The other major concern I had was that it seemed many leftists were effectively punishing Coates for something he could not control. Even if it’s true that a large swath of white liberals are seduced by Coates because they see his writing as offering them redemption without work, I don’t think it’s his fault that this set has tried to turn him into the all-knowing sage whom everyone should turn to.
It’s crucial to remember that canonizing is always a power play. When people say that a specific creator or work is to be considered special and exemplary, that person is making a claim to be an arbiter of our attention. And, look, it shouldn’t be surprising who feels entitled to engage in that enterprise of agenda-setting. In 2013, Jordan Michael Smith, a white generalist writer with no particular expertise in race relations, wrote in the Observer when profiling Coates: “Mr. Coates is the single best writer on the subject of race in the United States.”
I find that pretty remarkable for a lot of reasons, but I’ll put it this way: I could never fathom writing this sentence: “X person is the single best writer on the subject of gender in the United States.” Coates apparently felt similarly. He later wrote that the profile made him “retch.” And I suspect the many such profiles that came after made him feel uncomfortable as well.
Despite Coates’ disinterest in being treated this way, it became a kind of liability for him.
In his book, We Were Eight Years in Power, Coates grappled with criticism that fixated on his huge fawning white audience:
A question — from other black writers and readers and a voice inside me now began to hover over my work — Why do white people like what I write? The question would eventually overshadow the work, or maybe it would just feel like it did. Either way, there was a lesson in this: God might not save me, but neither would defiance. How do you defy a power that insists on claiming you?
I don’t have any special insight into why Coates left The Atlantic and Twitter, but from what I’ve read in a handful of interviews it seems that these questions and the culture wars surrounding them played a significant role in his departure. “When I used to write, it was like I felt like I had more freedom to write as I felt. I didn’t think I was representing anything more than my own feelings and thoughts,” he told the Washington Post around the time that the left The Atlantic.
I admire Coates’ impulse to retreat from the curse of being treated as a symbol and a signaling mechanism instead of a writer. Many journalists would kill to wield the kind of power that he garnered during his decade at The Atlantic, and would knowingly take advantage of mass adulation, even if they knew it was problematic. But he’s stepped away from it, at least for now, because it was interfering with his abilities and focus as an intellectual. He put the craft first.

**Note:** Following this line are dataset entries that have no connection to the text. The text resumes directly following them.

-- ==== Sys2Proof/Machine/Operands.lean ====
section
/-! DEFINITION. The width checks of the operands (00_scope.md R11 `fits`; 42_command_encoder.md R166;
43_session_ops.md R206, R207) and the operand lines of a physical command port (30_encoding.md R92, R98). -/

namespace Sys2Proof.Machine

/-- `fits(v, n)` of R11: `0 <= v < 2^n` on an unbounded non-negative integer. -/
def fits (v n : Nat) : Bool := decide (v < 2 ^ n)

/-- Step 1 of the contract (R160, R166) and the setters' check (R206, R207): every operand fits the width of the field
it fills. The operands of ENCODE_HEADER are checked by the header encoder itself (40_header_codec.md R125). -/
def operandsFit : Instr → Bool
  | .writeSysReg address n value => fits address 16 && fits n 8 && fits value (8 * n)
  | .readSysReg address => fits address 16
  | .writeAsicSpiRegister regAddr bitLength value => fits regAddr 16 && fits bitLength 16 && fits value 8
  | .readAsicSpiExRegister regAddr bitLength => fits regAddr 16 && fits bitLength 16
  | .setSpiFormat v => fits v 8
  | .setAsicId v => fits v 8
  | .readBack _ => true
  | .setTrace _ => true
  | .getCount => true
  | .encodeHeader _ _ => true
  | .current => true
  | .incrementAfterSend => true

/-- `WASIC_BITLEN_POLICY = refuse_outside_1_8` and not `1 <= bit_length <= 8` (R164). -/
def bitLengthRefused (policy : BitLengthPolicy) (bitLength : Nat) : Bool :=
  match policy with
  | .fixed1 => false
  | .refuseOutside1To8 => !(decide (1 ≤ bitLength) && decide (bitLength ≤ 8))

/-- The operation a bit pattern names under `CMD_SEL_ENCODING`, or none for an unassigned pattern (R92). -/
def selectedOp (selectorMap : List (HostOp × Nat)) (pattern : Nat) : Option HostOp :=
  match selectorMap with
  | [] => none
  | (op, p) :: rest => if p = pattern then some op else selectedOp rest pattern

/-- The operation with its operands taken from the command port's lines. -/
def portInstr (op : HostOp) (x : PortOperands) : Instr :=
  match op with
  | .writeSysReg => .writeSysReg x.address x.length x.value
  | .readSysReg => .readSysReg x.address
  | .writeAsicSpiRegister => .writeAsicSpiRegister x.address x.length x.value
  | .readAsicSpiExRegister => .readAsicSpiExRegister x.address x.length
  | .readBack => .readBack x.length
  | .setSpiFormat => .setSpiFormat x.value
  | .setAsicId => .setAsicId x.value
  | .setTrace => .setTrace x.flag
  | .getCount => .getCount

end Sys2Proof.Machine
end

I’ve spent a lot of time writing in the past tense during this essay (probably a bit inconsistently), but of course Coates is still working on a ton of major works that will likely continue to shape American life, and he may return to a conventional journalistic position at any point in the future. I hope that the change of pace is useful for him, and helps him stay centered and productive, although I have to say if he makes a return I’m not optimistic that the reception to him will be much different. There’s something about people wanting heroes that I’m not sure I’ll ever quite understand. In the meantime, it would be nice to see the huge array of talented people of color who write about race and politics in country get more attention as they debate our past and our future.